-- ==== Sys2Proof/Machine/Control.lean ====
section
/-!
DEFINITION. NOP and HALT (40_control.md R85, R88). A meaning runs after the fetch of rule R80: IP is already past
the instruction and `op_count` has counted it.
-/
namespace Sys2Proof.Machine

/-- NOP: no effect (40_control.md R85). -/
def execNop (s : State) : Result := .next s

/-- HALT: `running <- false`; IP stays past the HALT (40_control.md R88). -/
def execHalt (s : State) : Result := .next s.stop

end Sys2Proof.Machine
end

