-- ==== Sys2Proof/Laws/Step.lean ====
section
/-!
SUPPORT. What each meaning, a step, a STEP and one turn of the RUN loop can do, said once.
-/
namespace Sys2Proof.Machine

/-! ## The meanings, in terms of the shared operations -/

theorem exec_nop (s : State) : exec .nop s = .next s := rfl
theorem exec_halt (s : State) : exec .halt s = .next s.stop := rfl
theorem exec_loadRegImm (r : Byte) (w : Word) (s : State) :
    exec (.loadRegImm r w) s = .next (s.setReg (regSel r) w) := rfl
theorem exec_movRegReg (d r : Byte) (s : State) :
    exec (.movRegReg d r) s = .next (s.setReg (regSel d) (s.reg (regSel r))) := rfl
theorem exec_addRegReg (d r : Byte) (s : State) :
    exec (.addRegReg d r) s = .next (s.setReg (regSel d) (s.reg (regSel d) + s.reg (regSel r))) := rfl
theorem exec_subRegReg (d r : Byte) (s : State) :
    exec (.subRegReg d r) s = .next (s.setReg (regSel d) (s.reg (regSel d) - s.reg (regSel r))) := rfl
theorem exec_jmp (addr : Word) (s : State) :
    exec (.jmp addr) s = .next (s.setIp (addr.toNat % s.memSize)) := rfl
theorem exec_printReg (r : Byte) (s : State) :
    exec (.printReg r) s = .next (s.emit (.print (s.reg (regSel r)))) := rfl
theorem exec_debugState (s : State) : exec .debugState s = .next (s.emit (.debug s.snapshot)) := rfl

theorem exec_jz (r : Byte) (addr : Word) (s : State) :
    exec (.jz r addr) s
      = .next (if s.reg (regSel r) = 0#32 then s.setIp (addr.toNat % s.memSize) else s) := by
  show (if isZero (s.reg (regSel r)) then _ else _) = _
  by_cases h : s.reg (regSel r) = 0#32
  · simp [isZero, h]; rfl
  · simp [isZero, h]

/-- Everything a fetched instruction can do: it ends in a next state that differs by at most one write. -/
theorem exec_cases (i : Instr) (s : State) : ∃ t, exec i s = .next t ∧
    ((t = s ∧ instrOutcome i = .completed) ∨ (t = s.stop ∧ i = .halt)
      ∨ ((∃ k v, t = s.setReg k v) ∧ instrOutcome i = .completed)
      ∨ ((∃ a, t = s.setIp (a % s.memSize)) ∧ instrOutcome i = .completed)
      ∨ ((∃ v, t = s.emit (.print v)) ∧ instrOutcome i = .completed)
      ∨ ((∃ snap, t = s.emit (.debug snap)) ∧ instrOutcome i = .completed)) := by
  cases i with
  | nop => exact ⟨_, rfl, .inl ⟨rfl, rfl⟩⟩
  | halt => exact ⟨_, rfl, .inr (.inl ⟨rfl, rfl⟩)⟩
  | loadRegImm r w => exact ⟨_, rfl, .inr (.inr (.inl ⟨⟨_, _, rfl⟩, rfl⟩))⟩
  | movRegReg d r => exact ⟨_, rfl, .inr (.inr (.inl ⟨⟨_, _, rfl⟩, rfl⟩))⟩
  | addRegReg d r => exact ⟨_, rfl, .inr (.inr (.inl ⟨⟨_, _, rfl⟩, rfl⟩))⟩
  | subRegReg d r => exact ⟨_, rfl, .inr (.inr (.inl ⟨⟨_, _, rfl⟩, rfl⟩))⟩
  | jmp addr => exact ⟨_, rfl, .inr (.inr (.inr (.inl ⟨⟨_, rfl⟩, rfl⟩)))⟩
  | jz r addr =>
    refine ⟨_, exec_jz r addr s, ?_⟩
    split
    · exact .inr (.inr (.inr (.inl ⟨⟨_, rfl⟩, rfl⟩)))
    · exact .inl ⟨rfl, rfl⟩
  | printReg r => exact ⟨_, rfl, .inr (.inr (.inr (.inr (.inl ⟨⟨_, rfl⟩, rfl⟩))))⟩
  | debugState => exact ⟨_, rfl, .inr (.inr (.inr (.inr (.inr ⟨⟨_, rfl⟩, rfl⟩))))⟩

/-! ## A step -/

theorem step_of_instr {s t : State} {i : Instr} (h : fetchInstr s = .got (.instr i) t) : step s = exec i t := by
  simp [step, h]

theorem step_of_unknown {s t : State} {op : Byte} (h : fetchInstr s = .got (.unknown op) t) :
    step s = .next (takeUnknownOpcode op s.ip t) := by
  simp [step, h]

theorem step_of_outOfRange {s t : State} {addr n : Nat} (h : fetchInstr s = .outOfRange addr n t) :
    step s = .fault (.outOfRange addr n t) := by
  simp [step, h, raiseOutOfRange]

/-- Everything a step can do: run a decoded instruction, stop at an unknown opcode, or fault at its opcode fetch or at
an operand fetch. -/
theorem step_cases (s : State) :
    (∃ i, step s = exec i (s.afterFetch i.length) ∧ stepOutcome s = instrOutcome i
      ∧ Opcode.ofByte (s.mem.read s.ip) = some i.opcode ∧ s.ip < s.memSize ∧ s.ip + i.length ≤ s.memSize)
    ∨ (step s = .next (takeUnknownOpcode (s.mem.read s.ip) s.ip (s.afterFetch 1))
      ∧ stepOutcome s = .unknownOpcode (s.mem.read s.ip) s.ip
      ∧ Opcode.ofByte (s.mem.read s.ip) = none ∧ s.ip < s.memSize)
    ∨ (step s = .fault (.outOfRange s.ip 1 s) ∧ stepOutcome s = .fault (.outOfRange s.ip 1) ∧ s.memSize ≤ s.ip)
    ∨ ∃ o k n, step s = .fault (.outOfRange (s.ip + k) n (s.afterFetch k))
      ∧ stepOutcome s = .fault (.outOfRange (s.ip + k) n)
      ∧ Opcode.ofByte (s.mem.read s.ip) = some o ∧ s.ip < s.memSize ∧ 1 ≤ k ∧ k ≤ 2 ∧ (n = 1 ∨ n = 4)
      ∧ s.memSize < s.ip + k + n ∧ s.ip + k ≤ s.memSize ∧ s.memSize < s.ip + o.length := by
  rcases fetchInstr_cases s with ⟨i, hf, h⟩ | ⟨hf, h⟩ | ⟨hf, h⟩ | ⟨o, k, n, hf, h⟩
  · exact .inl ⟨i, step_of_instr hf, by simp [stepOutcome, hf], h⟩
  · exact .inr (.inl ⟨step_of_unknown hf, by simp [stepOutcome, hf], h⟩)
  · exact .inr (.inr (.inl ⟨step_of_outOfRange hf, by simp [stepOutcome, hf], h⟩))
  · exact .inr (.inr (.inr ⟨o, k, n, step_of_outOfRange hf, by simp [stepOutcome, hf], h⟩))

/-- What a step that gives a next state did: it ran the instruction whose opcode byte stands at IP, or stopped at an
unknown opcode. -/
theorem step_next_cases {s t : State} (h : step s = .next t) :
    (∃ i, exec i (s.afterFetch i.length) = .next t ∧ stepOutcome s = instrOutcome i
      ∧ s.mem.read s.ip = i.opcode.byte ∧ s.ip < s.memSize ∧ s.ip + i.length ≤ s.memSize)
    ∨ (t = takeUnknownOpcode (s.mem.read s.ip) s.ip (s.afterFetch 1)
      ∧ stepOutcome s = .unknownOpcode (s.mem.read s.ip) s.ip
      ∧ Opcode.ofByte (s.mem.read s.ip) = none ∧ s.ip < s.memSize) := by
  rcases step_cases s with ⟨i, hs, ho, hb, hl⟩ | ⟨hs, hu⟩ | ⟨hs, -⟩ | ⟨o, k, n, hs, -⟩
  · exact .inl ⟨i, hs ▸ h, ho, Opcode.ofByte_eq_some.1 hb, hl⟩
  · rw [hs] at h; cases h; exact .inr ⟨rfl, hu⟩
  · rw [hs] at h; cases h
  · rw [hs] at h; cases h

/-- What a step that faults did: the opcode fetch failed, or an operand fetch of a known operation. -/
theorem step_fault_cases {s t : State} {addr n : Nat} (h : step s = .fault (.outOfRange addr n t)) :
    stepOutcome s = .fault (.outOfRange addr n) ∧
    ((addr = s.ip ∧ n = 1 ∧ t = s ∧ s.memSize ≤ s.ip)
      ∨ ∃ o k, addr = s.ip + k ∧ t = s.afterFetch k ∧ Opcode.ofByte (s.mem.read s.ip) = some o
        ∧ 1 ≤ k ∧ k ≤ 2 ∧ (n = 1 ∨ n = 4) ∧ s.memSize < s.ip + k + n ∧ s.ip + k ≤ s.memSize
        ∧ s.memSize < s.ip + o.length) := by
  rcases step_cases s with ⟨i, hs, -⟩ | ⟨hs, -⟩ | ⟨hs, ho, hge⟩ | ⟨o, k, n', hs, ho, hob, -, h1, h2, hr⟩
  · obtain ⟨t', ht, -⟩ := exec_cases i (s.afterFetch i.length)
    rw [hs, ht] at h; cases h
  · rw [hs] at h; cases h
  · rw [hs] at h; cases h; exact ⟨ho, .inl ⟨rfl, rfl, rfl, hge⟩⟩
  · rw [hs] at h; cases h; exact ⟨ho, .inr ⟨o, k, rfl, rfl, hob, h1, h2, hr⟩⟩

/-! ## STEP and one turn of the RUN loop -/

theorem hostStep_of_next {s t : State} (h : step s = .next t) : hostStep s = (t, stepOutcome s) := by
  simp [hostStep, h]

theorem hostStep_of_fault {s t : State} {addr n : Nat} (h : step s = .fault (.outOfRange addr n t)) :
    hostStep s = (t, .fault (.outOfRange addr n)) := by
  simp [hostStep, h]

theorem runIteration_of_fault {s t : State} {addr n : Nat} (h : step s = .fault (.outOfRange addr n t)) :
    runIteration s = containFault (.outOfRange addr n) t := by
  simp [runIteration, hostStep_of_fault h]

/-- The outcome of an executed instruction is not a fault and not an unknown opcode. -/
theorem instrOutcome_cases (i : Instr) : instrOutcome i = .completed ∨ (instrOutcome i = .halted ∧ i = .halt) := by
  cases i <;> simp [instrOutcome]

/-- A turn of the loop whose step does not fault counts the step. -/
theorem runIteration_of_next {s t : State} (h : step s = .next t) : runIteration s = t.countStep := by
  simp only [runIteration, hostStep_of_next h]
  rcases step_cases s with ⟨i, -, ho, -⟩ | ⟨-, ho, -⟩ | ⟨hf, -⟩ | ⟨o, k, n, hf, -⟩
  · rcases instrOutcome_cases i with e | ⟨e, -⟩ <;> simp [ho, e]
  · simp [ho]
  · simp [h] at hf
  · simp [h] at hf

theorem runLoop_of_stopped {m : Nat} {s : State} (h : runGoesOn m s = false) (k : Nat) : runLoop m k s = s := by
  cases k <;> simp [runLoop, h]

theorem runLoop_succ_of_goesOn {m k : Nat} {s : State} (h : runGoesOn m s = true) :
    runLoop m (k + 1) s = runLoop m k (runIteration s) := by
  simp [runLoop, h]

/-- What holds at the start of the loop, and is kept by every turn that the condition lets run, holds at its end. -/
theorem runLoop_induct {m : Nat} {P : State → Prop} (hP : ∀ s, P s → runGoesOn m s = true → P (runIteration s))
    (k : Nat) {s : State} (h : P s) : P (runLoop m k s) := by
  induction k generalizing s with
  | zero => exact h
  | succ k ih =>
    cases hg : runGoesOn m s with
    | false => rw [runLoop_of_stopped hg]; exact h
    | true => rw [runLoop_succ_of_goesOn hg]; exact ih (hP s h hg)

end Sys2Proof.Machine
end

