/-- Settles O55: `decimal` writes the number in digits, and a leading 0 says that the number is 0. -/
theorem printRendersDecimal : Obligations.PrintRendersDecimal := by
  refine fun v => ⟨readDecimal_decimal _, decimal_isDigit _, fun h => ?_⟩
  rw [render, eq_zero_of_decimal_head h]
  rfl

/-- Settles O56: the line is computed. -/
theorem debugRendersExample : Obligations.DebugRendersExample := by
  unfold Obligations.DebugRendersExample
  decide

/-! ## Hexadecimal digits -/

theorem hexByte_mem (u : Bool) (b : Byte) : ∀ c ∈ hexByte u b, c ∈ "0123456789abcdefABCDEF".toList := by
  have hb := b.isLt
  intro c hc
  simp only [hexByte, List.mem_cons, List.not_mem_nil, or_false] at hc
  rcases hc with rfl | rfl
  · exact letterCase_mem u _ (by omega)
  · exact letterCase_mem u _ (by omega)

theorem numeral_digit (st : NumeralStyle) (n : Nat) :
    ∀ c ∈ numeral st n, c ∈ "0123456789abcdefABCDEF".toList ∧ digitValue c < st.radix := by
  intro c hc
  obtain ⟨k, hk, rfl⟩ := numeral_mem st n c hc
  have hk16 : k < 16 := Nat.lt_of_lt_of_le hk (radix_bounds st).2
  exact ⟨letterCase_mem st.upper k hk16, by rwa [digitValue_letterCase st.upper k hk16]⟩

/-! ## No line holds a newline -/

theorem newline_not_mem_oneLine (cs : List Char) : '\n' ∉ oneLine cs := by simp [oneLine]

theorem newline_not_mem_decimal (n : Nat) : '\n' ∉ decimal n := numeralChar_ne_newline (decimal_numeralChar n)

theorem newline_not_mem_hexByte (u : Bool) (b : Byte) : '\n' ∉ hexByte u b :=
  fun h => absurd (hexByte_mem u b _ h) (by decide)

theorem newline_not_mem_numeral (st : NumeralStyle) (n : Nat) : '\n' ∉ numeral st n :=
  fun h => absurd (numeral_digit st n _ h).1 (by decide)

theorem newline_not_mem_debugLine (snap : Snapshot) : '\n' ∉ debugLine snap := by
  simp [debugLine, debugField, newline_not_mem_decimal]

/-! ## The unknown-opcode line in its two orders -/

theorem unknownOpcodeLine_of_opFirst (h : Config.unknownOpFirst = true) (op : Byte) (offset : Nat) :
    unknownOpcodeLine op offset = oneLine Config.unknownHead ++ hexByte Config.unknownHexUpper op
      ++ oneLine Config.unknownMiddle ++ numeral Config.unknownOffsetStyle offset ++ oneLine Config.unknownTail := by
  simp [unknownOpcodeLine, h]

theorem unknownOpcodeLine_of_offsetFirst (h : Config.unknownOpFirst = false) (op : Byte) (offset : Nat) :
    unknownOpcodeLine op offset = oneLine Config.unknownHead ++ numeral Config.unknownOffsetStyle offset
      ++ oneLine Config.unknownMiddle ++ hexByte Config.unknownHexUpper op ++ oneLine Config.unknownTail := by
  simp [unknownOpcodeLine, h]

theorem newline_not_mem_unknownOpcodeLine (op : Byte) (offset : Nat) : '\n' ∉ unknownOpcodeLine op offset := by
  cases hfirst : Config.unknownOpFirst with
  | true =>
    simp [unknownOpcodeLine_of_opFirst hfirst, newline_not_mem_oneLine, newline_not_mem_hexByte, newline_not_mem_numeral]
  | false =>
    simp [unknownOpcodeLine_of_offsetFirst hfirst, newline_not_mem_oneLine, newline_not_mem_hexByte,
      newline_not_mem_numeral]

/-- The unknown-opcode line tells its two fields: the hexadecimal digits are two, and the words are fixed. -/
theorem unknownOpcodeLine_injective {op op' : Byte} {offset offset' : Nat}
    (h : unknownOpcodeLine op offset = unknownOpcodeLine op' offset') : op = op' ∧ offset = offset' := by
  cases hfirst : Config.unknownOpFirst with
  | true =>
    simp only [unknownOpcodeLine_of_opFirst hfirst, List.append_assoc, List.append_cancel_left_eq] at h
    obtain ⟨hhex, hrest⟩ := List.append_inj h rfl
    exact ⟨hexByte_injective hhex, numeral_injective (List.append_cancel_right (List.append_cancel_left hrest))⟩
  | false =>
    simp only [unknownOpcodeLine_of_offsetFirst hfirst, List.append_cancel_right_eq] at h
    obtain ⟨hrest, hhex⟩ := List.append_inj' h rfl
    exact ⟨hexByte_injective hhex, numeral_injective (List.append_cancel_left (List.append_cancel_right hrest))⟩
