-- ==== Sys2Proof/Machine/Operands.lean ====
section
/-! DEFINITION. The operand forms and the checks of every command, by their priority P1 to P4
(60_exceptions R322 to R328, 30_encoding R112). -/

namespace Sys2Proof.Machine

/-- SIG of a slot: `{ord, wc}` (10_state R33). -/
def sig (r : Slot) : BitVec 6 := r.ord ++ widthCode r.wc

/-- P1: a slot field is below NMV (30_encoding R112). -/
def slotInRange (s : State) (r : SlotNo) : Bool := decide (r.toNat < s.cfg.nmv)

/-- P1: the range of ALLOCM and FREEM ends at NMV at the latest (30_encoding R112). -/
def batchInRange (s : State) (rd : SlotNo) (cnt : BitVec 5) : Bool :=
  decide (rd.toNat + cnt.toNat ≤ s.cfg.nmv)

/-- P2: `1 <= ord <= MAX_ORDER` (60_exceptions R323). -/
def orderOk (s : State) (ord : BitVec 4) : Bool :=
  decide (1 ≤ ord.toNat) && decide (ord.toNat ≤ s.cfg.maxOrder)

/-- P2: a batch has at least two elements (60_exceptions R323). -/
def countOk (cnt : BitVec 5) : Bool := decide (2 ≤ cnt.toNat)

/-- The slot is live (00_scope glossary). -/
def isLive (s : State) (i : Nat) : Bool := (s.slot i).valid

/-- Every slot `i .. i + k - 1` is free (60_exceptions R325). -/
def allFree (s : State) (i k : Nat) : Bool := (List.range k).all fun j => !isLive s (i + j)

/-- Width 16 has no gadgets (00_scope R10). -/
def hasGadgets (r : Slot) : Bool := decide (r.wc ≠ .w16)

/-- P3 of the binary gadgets (41_boolean R199, 42_arithmetic R234). -/
def binaryOperandsOk (s : State) (rd rs1 rs2 : SlotNo) : Bool :=
  isLive s rs1.toNat && isLive s rs2.toNat && isLive s rd.toNat &&
  decide (sig (s.slot rs1.toNat) = sig (s.slot rs2.toNat)) &&
  decide (sig (s.slot rs2.toNat) = sig (s.slot rd.toNat)) &&
  hasGadgets (s.slot rs1.toNat)

/-- P3 of the unary Boolean gadgets (41_boolean R199). -/
def unaryOperandOk (s : State) (rd : SlotNo) : Bool :=
  isLive s rd.toNat && hasGadgets (s.slot rd.toNat)

/-- Every slot `i .. i + k - 1` is live with the signature of slot `i` (44_width R301). -/
def allCompatible (s : State) (i k : Nat) : Bool :=
  (List.range k).all fun j => isLive s (i + j) && decide (sig (s.slot (i + j)) = sig (s.slot i))

/-- `k = shamt mod w` (30_encoding R106). -/
def shiftCount (shamt : BitVec 6) (w : Nat) : Nat := shamt.toNat % w

end Sys2Proof.Machine
end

-*-

Using the entries above, output exactly the lines between the line holding "t.countStep := by" and the line holding "succ k ih =>", end lines included, and nothing more.

Solved exercise =
theorem runIteration_of_next {s t : State} (h : step s = .next t) : runIteration s = t.countStep := by
  simp only [runIteration, hostStep_of_next h]
  rcases step_cases s with ⟨i, -, ho, -⟩ | ⟨-, ho, -⟩ | ⟨hf, -⟩ | ⟨o, k, n, hf, -⟩
  · rcases instrOutcome_cases i with e | ⟨e, -⟩ <;> simp [ho, e]
  · simp [ho]
  · simp [h] at hf
  · simp [h] at hf

theorem runLoop_of_stopped {m : Nat} {s : State} (h : runGoesOn m s = false) (k : Nat) : runLoop m k s = s := by
  cases k <;> simp [runLoop, h]

theorem runLoop_succ_of_goesOn {m k : Nat} {s : State} (h : runGoesOn m s = true) :
    runLoop m (k + 1) s = runLoop m k (runIteration s) := by
  simp [runLoop, h]

/-- What holds at the start of the loop, and is kept by every turn that the condition lets run, holds at its end. -/
theorem runLoop_induct {m : Nat} {P : State → Prop} (hP : ∀ s, P s → runGoesOn m s = true → P (runIteration s))
    (k : Nat) {s : State} (h : P s) : P (runLoop m k s) := by
  induction k generalizing s with
  | zero => exact h
  | succ k ih =>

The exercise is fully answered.